# Hello to all!



## aquaticscapes (Apr 30, 2004)

My hobbyist friend told me about this list and said I should join. I was a member of Art's old list however missed this list when it came out. I am a commercial grower of aquarium plants and offer them to the public as well as wholesalers. My intention here is not to sell plants, but to offer my sometimes questionable wisdom and expertise for those that are struggling with either individual species or overall conditions in their planted tanks. I hope to learn a few new things in the process as well. Our site is all about educating the customer to have a successful experience. I do aquascaping on the side for select customers, and I really enjoy that aspect of aquarium plants the most. My time is limited due to being overworked and underpaid (he he) but I will attempt to help as well as learn as much as I can.


----------



## Sir_BlackhOle (Jan 25, 2004)

Welcome! Glad to have you! I think you will find this forum very educational as well as fun. I do


----------



## aquaticscapes (Apr 30, 2004)

*Thanks!*

Wow, that was a fast welcome, next to doing, I like to discuss and learn. I am somewhat of a research nut! My hobbyiest friend just started growing emersed plants, now there is one area I would like to spend more time on. The more scientific (taken with a grain of salt) aspects of dosing to control algae is another. All questions are welcome!


----------



## Gomer (Feb 2, 2004)

hello hello helloooo


----------



## ShaneSmith (Feb 15, 2004)

Since you don't grow your plants emersed to sell, could you give us a little information on growing plants in mass underwater. I know i could use a little advice on this because most of my tank use the same plants and to plant densly when first starting a new tank i must use the plants from the other. Do you have one fertilizer you use? Do you grow all the plants in separate tanks by species? etc... i guess its more out of curiosity.

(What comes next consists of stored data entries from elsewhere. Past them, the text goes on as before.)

-- ==== Sys2Proof/Machine/Bus.lean ====
section
/-! DEFINITION. The address decoder and device-bus arbiter (spec/20_memory.md R70 to R86), and which configurations
the model runs (R73, R85). -/

namespace Sys2Proof.Machine

/-! ### The address decoder -/

/-- Where a bus address leads: a storage byte of a memory device, a register of the serial peripheral, or nowhere. -/
inductive Place where
  | cell (kind : MemoryKind) (key : Nat)
  | serial (off : Word)
  | unmapped
  deriving DecidableEq, Repr

/-- R72. -/
def entryHits (e : MapEntry) (a : Word) : Bool := a &&& e.mask == e.base &&& e.mask

/-- R73: the matched device at the offset a & ~mask. An entry that names no memory device, or a pure source, is one
the configuration check refuses; it leads nowhere. -/
def entryPlace (e : MapEntry) (devices : List MemoryDevice) (a : Word) : Place :=
  match e.device with
  | .memory k =>
    match devices[k]? with
    | some d => .cell d.kind (cellKey k (a &&& ~~~e.mask))
    | none => .unmapped
  | .serial => .serial (a &&& ~~~e.mask)
  | .source _ => .unmapped

/-- R74, R76: the first entry in registration order that matches answers, and no other sees the access. -/
def placeIn (devices : List MemoryDevice) : List MapEntry → Word → Place
  | [], _ => .unmapped
  | e :: es, a => if entryHits e a then entryPlace e devices a else placeIn devices es a

/-- Where a bus address leads in a configuration. -/
def place (c : Config) (a : Word) : Place := placeIn c.memoryDevices c.deviceMap a

/-! ### One-byte accesses -/

/-- R76 `BusRead8(a)`, `MemRead(a, 1)`: the byte and the state after the read. -/
def State.read8 (s : State) (a : Word) : Byte × State :=
  match place s.cfg a with
  | .cell _ key => (s.mem.read key, s)
  | .serial off =>
    let r := s.serial.read s.cfg.serialSubRead off
    (r.1, { s with serial := r.2 })
  | .unmapped => (s.cfg.unmappedRead, { s with unmappedReads := s.unmappedReads + 1 })

/-- What a sequence of bus writes comes to: the state after it, or the ROM-write fault that ended it, with the bus
address and the state at the fault (R16, R82, R421). -/
inductive Access where
  | ok (s : State)
  | romFault (a : Word) (s : State)
  deriving DecidableEq, Repr

/-- R421: after a ROM-write fault "the instruction makes no further access". -/
def Access.andThen (x : Access) (f : State → Access) : Access :=
  match x with
  | .ok s => f s
  | .romFault a s => .romFault a s

/-- R77, R78, R82, R83: the effect of a write that faults nothing. -/
def State.store8 (s : State) (a : Word) (v : Byte) : State :=
  match place s.cfg a with
  | .cell .ram key => { s with mem := s.mem.write key v }
  | .cell .rom _ => s
  | .serial off => { s with serial := s.serial.write off v }
  | .unmapped => { s with unmappedWrites := s.unmappedWrites + 1 }

/-- R82: whether a write to a bus address raises `RomWriteFault`. -/
def State.romFaults (s : State) (a : Word) : Bool :=
  match place s.cfg a with
  | .cell .rom _ => s.cfg.romWritePolicy == .fault
  | _ => false

/-- R77 `BusWrite8(a, v)`, `MemWrite(a, 1, v)`, with the fault of R82. -/
def State.write8 (s : State) (a : Word) (v : Byte) : Access :=
  if s.romFaults a then .romFault a s else .ok (s.store8 a v)

/-! ### Two-byte accesses (R13, R80, R86): high byte first, at the lower address -/

/-- `MemRead(a, 2)`. -/
def State.read16 (s : State) (a : Word) : Word × State :=
  let h := s.read8 a
  let l := h.2.read8 (a + 1)
  (wordOf h.1 l.1, l.2)

/-- `MemWrite(a, 2, v)`. -/
def State.write16 (s : State) (a : Word) (v : Word) : Access :=
  (s.write8 a (hiByte v)).andThen fun s => s.write8 (a + 1) (loByte v)

/-! ### Which configurations are run -/

/-- Whether a device can be an interrupt source or be bound to a line: it has a query (R75, R455, R456). A memory device
has none (log entry 7). -/
def hasQuery (sources : List PureSource) : DeviceId → Bool
  | .memory _ => false
  | .serial => true
  | .source k => decide (k < sources.length)

/-- R73 (base & ~mask = 0), R85 (size > ~mask), and the entry names a device that can answer addresses. -/
def entryAccepted (devices : List MemoryDevice) (e : MapEntry) : Bool :=
  (e.base &&& ~~~e.mask == 0) &&
  match e.device with
  | .memory k =>
    match devices[k]? with
    | some d => decide ((~~~e.mask).toNat < d.size)
    | none => false
  | .serial => true
  | .source _ => false

/-- A line bound to nothing, or to a device with a query (R456). DESIGN CHOICE (log entry 7): that device need not stand
in `DEVICE_MAP` or `PURE_SOURCES`, of which the spec says nothing; one that stands in neither is sampled and, by R404,
never polled. -/
def lineAccepted (sources : List PureSource) : Option DeviceId → Bool
  | none => true
  | some d => hasQuery sources d

/-- The configurations the model runs. -/
def State.configAccepted (s : State) : Bool :=
  s.cfg.deviceMap.all (entryAccepted s.cfg.memoryDevices) &&
  s.cfg.pureSources.all (hasQuery s.sources) &&
  lineAccepted s.sources s.cfg.lines.nmi &&
  lineAccepted s.sources s.cfg.lines.firq &&
  lineAccepted s.sources s.cfg.lines.irq

end Sys2Proof.Machine
end

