-- ==== Sys2Proof/Machine/Operands.lean ====
section
/-! DEFINITION. The addressing modes (spec/40_addressing.md R140 to R160): effective addresses with their register
updates and pointer reads, and the operands M8 and M16. PC is the address of the next instruction throughout (R17). -/

namespace Sys2Proof.Machine

/-- R147 `reg(rr)`. -/
def indexGet (r : IndexReg) (g : Regs) : Word :=
  match r with
  | .x => g.x
  | .y => g.y
  | .u => g.u
  | .s => g.s

/-- R147 `reg(rr) <- v`. A write of S by an addressing mode does not arm NMI (R48 lists the writes that do). -/
def indexSet (r : IndexReg) (s : State) (v : Word) : State :=
  match r with
  | .x => s.setX v
  | .y => s.setY v
  | .u => s.setU v
  | .s => s.setS v

/-- The address a form computes before indirection, and the state after its register update (R147, R149 to R155). -/
def modeAddress (m : IndexMode) (s : State) : Word × State :=
  match m with
  | .inc2 r => (indexGet r s.regs, indexSet r s (indexGet r s.regs + 2))
  | .dec2 r => (indexGet r s.regs - 2, indexSet r s (indexGet r s.regs - 2))
  | .zero r => (indexGet r s.regs, s)
  | .accB r => (indexGet r s.regs + sext8 s.regs.b, s)
  | .accA r => (indexGet r s.regs + sext8 s.regs.a, s)
  | .accD r => (indexGet r s.regs + s.regs.d, s)
  | .off8 r n => (indexGet r s.regs + sext8 n, s)
  | .off16 r n => (indexGet r s.regs + n, s)
  | .pcr8 n => (s.regs.pc + sext8 n, s)
  | .pcr16 n => (s.regs.pc + n, s)

/-- R147, R148, R153, R154, R156, R157: the effective address of an indexed operand. -/
def indexedAddress (x : Indexed) (s : State) : Word × State :=
  match x with
  | .off5 r n => (indexGet r s.regs + sext5 n, s)
  | .inc1 r => (indexGet r s.regs, indexSet r s (indexGet r s.regs + 1))
  | .dec1 r => (indexGet r s.regs - 1, indexSet r s (indexGet r s.regs - 1))
  | .mode m false => modeAddress m s
  | .mode m true => (modeAddress m s).2.read16 (modeAddress m s).1
  | .absIndirect n => s.read16 n

/-- The effective address of a memory operand (R143, R144, R147). -/
def effectiveAddress (m : Mem) (s : State) : Word × State :=
  match m with
  | .dir dd => (wordOf s.regs.dp dd, s)
  | .ext a => (a, s)
  | .idx x => indexedAddress x s

/-- M8 (R142, R159): the operand and the state after it is read. -/
def operand8 (src : Src8) (s : State) : Byte × State :=
  match src with
  | .imm v => (v, s)
  | .mem m =>
    let ea := effectiveAddress m s
    ea.2.read8 ea.1

/-- M16 (R142, R159). -/
def operand16 (src : Src16) (s : State) : Word × State :=
  match src with
  | .imm v => (v, s)
  | .mem m =>
    let ea := effectiveAddress m s
    ea.2.read16 ea.1

/-- R119: a register of TFR and EXG read; an 8-bit one in the low byte. -/
def codeGet (k : RegCode) (r : Regs) : Word :=
  match k with
  | .d => r.d
  | .x => r.x
  | .y => r.y
  | .u => r.u
  | .s => r.s
  | .pc => r.pc
  | .a => zext8 r.a
  | .b => zext8 r.b
  | .cc => zext8 r.cc
  | .dp => zext8 r.dp

/-- R119, R12: a register of TFR and EXG written; S as destination arms NMI (R48, R360, R361). -/
def codeSet (k : RegCode) (s : State) (v : Word) : State :=
  match k with
  | .d => s.setD v
  | .x => s.setX v
  | .y => s.setY v
  | .u => s.setU v
  | .s => s.loadS v
  | .pc => s.setPc v
  | .a => s.setA (loByte v)
  | .b => s.setB (loByte v)
  | .cc => s.setCc (loByte v)
  | .dp => s.setDp (loByte v)

end Sys2Proof.Machine
end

Also how do they get the co2 requirements for each plant? Do you believe this should be follow strictly? Does anyone have nana growing well under less than 35mg/L?


----------



## tsunami (Jan 24, 2004)

Hey, Don!

Welcome to APC!

Carlos


----------



## Jay Reeves (Jan 26, 2004)

Hi Don,

Welcome, look forward to your insight.

Jay Reevs


----------



## dennis (Mar 1, 2004)

Wlecome. Alsways nice to meet someone new Gald to have you here.


----------



## aquaticscapes (Apr 30, 2004)

*Thanks!*

Thank you Kevin and Jay, Jay is the friend I was talking about. He grows amazing plants, and grows dwarf hairgrass and Madagascar Lace to put me to shame! Amazing underwater green thumb. Thank you again for the warm welcome guys.


----------



## mm12463 (Mar 5, 2004)

Welcome.

Another fellow Minn-eeee-sotan! You betcha. (Like anyone but us will get that!)

I've seen your site before and man you have some unreal photos of planted tanks!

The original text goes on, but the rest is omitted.